Development and characterization of the anode-free lithium metal battery electrode Zhou, Bingxin


Although great effort has been devoted to the investigation of lithium metal batteries (LMBs) and numerous papers are published, the deposition and corrosion behavior of lithium is still not fully understood and requires further investigations. Moreover, the characterization and data interpretation in the literature can be very misleading or ambiguous. In this thesis, the deposition behavior of lithium at a carbon host, the decoupling of impedance of the solid-electrolyte interface (SEI) and plated lithium, and the impact of electrolytes on the lithium corrosion behavior are presented. Firstly, pure hollow core-carbon spheres (PHCCSs) are prepared and applied onto the Cu current collector, which is then used to investigate the deposition behavior of lithium.
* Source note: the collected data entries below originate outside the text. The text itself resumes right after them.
-- ==== Sys2Proof/Tests/Slice0.lean ====
section
/-! SUPPORT. Tests of one step each, with the spec's vectors (95_test_vectors.md) as expected results; codes written out from the
encodings; ill-formed terms for each check; and for each obligation with hypotheses a state and operands that meet them. -/
/-! One declaration at a time, so that the file needs little memory. -/
set_option Elab.async false

namespace Sys2Proof.Tests
open Sys2Proof Sys2Proof.Machine Sys2Proof.Safety

/-! ### Helpers -/

/-- The state after reset, with the synchronizer in `sy` and `src` at the Byte Source. -/
def at_ (sy : Sync) (src : List Byte) : State := { State.reset with sync := sy, source := src }

/-- The state after reset with `bs` in the frame buffer. -/
def holding (bs : List Byte) : State :=
  { State.reset with buf := bs ++ List.replicate (64 - bs.length) 0, cnt := bs.length }

/-- The state after reset with a raw candidate in progress. -/
def rawFrame (bs : List Byte) : State := { State.reset with work := { Work.idle with raw := bs } }

/-- The state after reset with a destuffed frame in progress. -/
def inFrame (bs : List Byte) : State := { State.reset with work := { Work.idle with frame := bs } }

/-- The state after reset with the temperature `t` in progress. -/
def atTemp (t : Nat) : State := { State.reset with work := { Work.idle with temp := t } }

/-- The state after reset with a record waiting. -/
def waiting : State := { State.reset with pendValid := true, pendRec := [0x00020004, 0x866, 0x866] }

/-- A view of the next state an outcome holds. -/
def view {α : Type} (f : State → α) : Out → Option α
  | .next s => some (f s)
  | .fault _ => none
  | .refused _ => none

/-- The event and the waiting record of a state. -/
def report (s : State) : Option Event × Bool × List Word := (s.evt, s.pendValid, s.pendRec)

/-- The synchronizer's state and the candidate. -/
def sync_ (s : State) : Sync × List Byte × Bool := (s.sync, candidate s, s.ovf)

/-! The logical frames of 95_test_vectors.md. -/

/-- W10, D-ROOM1. -/
def room1 : List Byte := [0x17, 0x10, 0x91, 0, 0, 0x2B, 0, 0xD7, 0, 0, 0, 0, 0, 0, 0, 0, 0, 0, 0xE1]

/-- D-FAST1 with the flow, return and status bytes given and the CRC byte last. -/
def fast (f1 f2 r1 r2 s1 s2 crc : Byte) : List Byte :=
  [0x08, 0x00, 0x18, 0x00, 0x41, f1, f2, 0x64, 0x37, 0, 0, 0, 0, 0, 0, 0x02, 0x44, r1, r2, 0x00, 0x2A, 0x0F, s1, s2, 0x00,
    0xCC, 0, 0, 0, crc]

/-- D-FAST1. -/
def fast1 : List Byte := fast 0x02 0x71 0x01 0xC5 0x2D 0x48 0xF1

/-- D-FAST5: return 5.0. -/
def fast5 : List Byte := fast 0x02 0x71 0x00 0x32 0x2D 0x48 0xCE

/-- D-FAST6: return 150.0. -/
def fast6 : List Byte := fast 0x02 0x71 0x05 0xDC 0x2D 0x48 0x83

/-- D-SLOW2. -/
def slow2 : List Byte :=
  [0x08, 0x00, 0x19, 0, 0, 0, 0, 0, 0x04, 0xD2, 0, 0, 0, 0x28, 0x00, 0xC3, 0x50, 0x00, 0x00, 0x64, 0, 0, 0, 0x00, 0x00, 0xFA,
    0, 0, 0, 0xB7]

/-- D-DHW1. -/
def dhw1 : List Byte := [0x08, 0x00, 0x34, 0, 0, 0x02, 0x64, 0x01, 0xE0, 0, 0, 0, 0, 0x55, 0, 0, 0, 0, 0, 0x1B]

/-- R-1: type 07 is not registered. -/
def unregistered1 : List Byte := [0x10, 0x0B, 0x07, 0x00, 0x01, 0x5C]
This type of structure is selected because the nano-carbon-based materials are widely reported as lithium host materials in LMBs, while contradictory claims are reported as to where the lithium plating occurs. It is demonstrated that the lithium shows some initial and limited intercalation into the PHCCSs and then plates on the external carbon walls and the top surface of the carbon coating during the charging process. No evidence of lithium plating inside the hollow core space is found. Secondly, a combined electrochemical quartz crystal microbalance (EQCM) and electrochemical impedance spectroscopy (EIS) study is conducted to decouple the various contributions to the impedance response of an anode free battery. This decoupling is achieved by a comparison of the evolution of EIS spectra in 2- and 3- electrode cells during the Li plating/striping processes. The observed high and low frequency loops of the impedance spectra can be unambiguously assigned to the charge transfer of the SEI and the plated lithium layers, respectively. Finally, inspired by the capacity performance in the lithium bis(fluorosulfonyl)imide- lithium bis(trifluoromethanesulfonyl)imide-dimethyl ether-dioxolane (LiFSI-LiTFSI-DME-DOL) electrolyte system, the impact of electrolytes on lithium corrosion behavior is investigated systematically. Results show the key point of minimizing capacity loss during open circuit voltage (OCV) is the coordination of insoluble particles and polymers in the SEI layer. A “less-soluble particle-polymer symbiosis” (LSPPS) concept is thus proposed and validated by the preparation and performance evaluation of modified electrolytes.